According to critic Vladimir Stasov, Glazunov and Tchaikovsky first met in October 1884 at a gathering hosted by Balakirev. Glazunov was then 19 years old. Tchaikovsky was in Saint Petersburg because his opera Eugene Onegin was being performed at the Mariinsky Theater. Glazunov later wrote that while the nationalists' circle "was no longer so ideologically closed and isolated as it had been earlier", they "did not consider P.I. Tchaikovsky one of our own. We valued only a few of his works, like Romeo and Juliet, The Tempest, Francesca [da Rimini] and the finale of the Second Symphony. The rest of his output was either unknown or alien to us". Tchaikovsky's presence won over Glazunov and the other young members present, and his conversation with them "was a fresh breeze amid our somewhat dusty atmosphere ... Many of the young musicians present, including Lyadov and myself, left Balakirev's apartment charmed by Tchaikovsky's personality. ... As Lyadov put it, our acquaintance with the great composer was a real occasion."

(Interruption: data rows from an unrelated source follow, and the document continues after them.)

/-- W0 of format AX is put together again from its fields. -/
theorem formatAX_eq_word {w : Word} {b : Byte} (hop : opcodeField w = b) (hrsv : w &&& 0xFF000000 = 0) :
    (0#8 ++ w.extractLsb' 16 8 ++ w.extractLsb' 8 8 ++ b : BitVec 32) = w :=
  word_of_fields (fields_join (fields_join (fields_join (field_eq_zero_of_masked hrsv rfl) rfl) rfl) hop.symm)

/-- W0 of format RC is put together again from its fields. -/
theorem formatRC_eq_word {w : Word} {b : Byte} (hop : opcodeField w = b) (hrsv : w &&& 0xFFC00000 = 0) :
    (0#10 ++ w.extractLsb' 20 2 ++ w.extractLsb' 18 2 ++ w.extractLsb' 16 2 ++ w.extractLsb' 8 8 ++ b : BitVec 32) = w :=
  word_of_fields (fields_join (fields_join (fields_join (fields_join (fields_join
    (field_eq_zero_of_masked hrsv rfl) rfl) rfl) rfl) rfl) hop.symm)

/-- W0 of format RL is put together again from its fields. -/
theorem formatRL_eq_word {w : Word} {b : Byte} (hop : opcodeField w = b) (hrsv : w &&& 0xFFFFEC00 = 0) :
    (0#19 ++ BitVec.ofBool (w.getLsbD 12) ++ 0#2 ++ w.extractLsb' 8 2 ++ b : BitVec 32) = w :=
  word_of_fields (fields_join (fields_join (fields_join (fields_join
    (field_eq_zero_of_masked hrsv rfl) (ofBool_getLsbD w)) (field_eq_zero_of_masked hrsv rfl)) rfl) hop.symm)

/-- Format SR ignores the upper half of W1. -/
theorem low_half_eq_masked (w : Word) : (0#16 ++ w.extractLsb' 0 16 : BitVec 32) = w &&& 0x0000FFFF := by
  refine word_of_fields (fields_join ?_ ?_)
  · rw [BitVec.extractLsb'_and]
    exact BitVec.and_zero.symm
  · rw [BitVec.extractLsb'_and]
    exact BitVec.and_allOnes.symm

/-- The encoder writes back every bit of a command that R57 marks neither reserved nor ignored. -/
theorem encode_instrOf {o : Opcode} {w0 w1 : Word} (hop : opcodeOf? (opcodeField w0) = some o)
    (hrsv : w0 &&& reservedMask (formatOf o) = 0) :
    encode (instrOf o w0 w1) = .command w0 (w1 &&& readMask (formatOf o)) := by
  have hopc := opcodeOf?_eq_some_iff.mp hop
  have hall : w1 = w1 &&& 0xFFFFFFFF#32 := BitVec.and_allOnes.symm
  have hnone : 0#32 = w1 &&& 0#32 := BitVec.and_zero.symm
  cases o with
  | linkOpen => exact congrArg₂ Encoded.command (formatLK_eq_word hopc hrsv) hall
  | setDebug | setRecovery => exact congrArg₂ Encoded.command (formatFL_eq_word hopc hrsv) hnone
  | cfgAxisAddr => exact congrArg₂ Encoded.command (formatAX_eq_word hopc hrsv) hnone
  | cfgRelay => exact congrArg₂ Encoded.command (formatRC_eq_word hopc hrsv) hnone
  | setRaSpeed => exact congrArg₂ Encoded.command (formatN_eq_word hopc hrsv) (low_half_eq_masked w1)
  | setDecSpeed =>
    exact congrArg₂ Encoded.command (formatN_eq_word hopc hrsv) ((word_of_fields (fields_join rfl rfl)).trans hall)
  | setRelay => exact congrArg₂ Encoded.command (formatRL_eq_word hopc hrsv) hnone
  | linkClose | stopDec | powerOn | powerOff | dplusOn | dplusOff | dminusOn | dminusOff =>
    exact congrArg₂ Encoded.command (formatN_eq_word hopc hrsv) hnone

/-- Settles O2: the words written back are those of the command decoded, so they decode to it by O1. -/
theorem decodedBitsAreReencoded : Obligations.DecodedBitsAreReencoded := by
  refine ⟨fun bs i h => encode_of_decodeWire h, fun w0 w1 i h => ?_⟩
  obtain ⟨o, hop, hrsv, rfl⟩ := decodeCommand_eq_instr_iff.mp h
  have henc := encode_instrOf (w1 := w1) hop hrsv
  exact ⟨o, hop, henc, henc ▸ decodeOfEncodeIsIdentity _⟩

/-! ## Ignored bits -/

/-- A command's second word has no effect but through the operands (R62). -/
theorem decodeCommand_congr {w0 w1 w1' : Word}
    (h : ∀ o, opcodeOf? (opcodeField w0) = some o → instrOf o w0 w1 = instrOf o w0 w1') :
    decode (.command w0 w1) = decode (.command w0 w1') := by
  simp only [decode, decodeCommand]
  cases ho : opcodeOf? (opcodeField w0) with
  | none => rfl
  | some o => simp only [h o ho]

/-- Settles O6: of the commands only LINK_OPEN, SET_RA_SPEED and SET_DEC_SPEED have an operand in W1. -/
theorem ignoredFieldsHaveNoEffect : Obligations.IgnoredFieldsHaveNoEffect := by
  intro w0 w1 w1'
  refine ⟨fun o ho hf => decodeCommand_congr fun o' ho' => ?_, fun ho heq => decodeCommand_congr fun o' ho' => ?_⟩
  · obtain rfl : o = o' := Option.some.inj (ho.symm.trans ho')
    cases o with
    | linkOpen | setRaSpeed | setDecSpeed => simp [formatOf] at hf
    | _ => rfl
  · obtain rfl : .setRaSpeed = o' := Option.some.inj (ho.symm.trans ho')
    exact congrArg Instr.setRaSpeed heq

/-! ## Words the dispatch step refuses -/

/-- A step is the response to its event (R75). -/
theorem step_of_nextEvent {s : State} {e : Event} {rest : List Event} (hn : nextEvent s = some (e, rest)) :
    step s = handle e { s with inputs := rest } := by
  rw [step, hn]

/-- A step that takes Internal in DISPATCH is the dispatch step (R82). -/
theorem step_dispatch {s : State} {rest : List Event} (hs : s.seq = .dispatch) (hn : nextEvent s = some (.internal, rest)) :
    step s = dispatchStep { s with inputs := rest } :=
  (step_of_nextEvent hn).trans (handleInternal_dispatch hs)

/-- Settles O4: a reserved opcode is in no row of R59. -/
theorem reservedOpcodeIsRefused : Obligations.ReservedOpcodeIsRefused := by
  intro s rest hs hn hopc
  have hnone : opcodeOf? (opcodeField s.cmdLatch) = none := opcodeOf?_eq_none_of_reserved hopc
  rw [step_dispatch hs hn]
  obtain ⟨-, hd⟩ | ⟨o, ho, -⟩ := dispatchStep_cases { s with inputs := rest }
  · exact hd
  · simp [hnone] at ho

/-- Settles O5: the lowest masked bit is the one the decoder reports. -/
theorem reservedFieldIsRefused : Obligations.ReservedFieldIsRefused := by
  intro s rest o n hs hn hopc hbit hlow
  have hopc : opcodeOf? (opcodeField s.cmdLatch) = some o := hopc
  have hrsv : reservedBit (formatOf o) s.cmdLatch = some n := (lowestSetBit_eq_some _ n).mpr ⟨hbit, hlow⟩
  calc step s
    _ = dispatchStep { s with inputs := rest } := step_dispatch hs hn
    _ = .next (raise .usage .reservedField (BitVec.ofNat 8 n) { s with inputs := rest }) := by
      simp [dispatchStep, decode, decodeCommand, hopc, hrsv]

Glazunov adds that his relationship with Tchaikovsky changed from the elder composer being "not ... one of our own" to a close friendship that would last until Tchaikovsky's death. "I met Tchaikovsky quite often both at Balakirev's and at my own home", Glazunov remembered. "We usually met over music. He always appeared in our social circle as one of the most welcome guests; besides myself and Lyadov, Rimsky-Korsakov and Balakirev were also constant members of our circle." This circle, with which Tchaikovsky would spend an increasing amount of time in the last couple of years of his life, would come to be known as the Belyayev circle, named after its patron, Belyayev. According to musicologist Richard Taruskin, Belyayev, through his financial influence, would shape Russian music more greatly and lastingly than either Balakirev or Stasov were able to do.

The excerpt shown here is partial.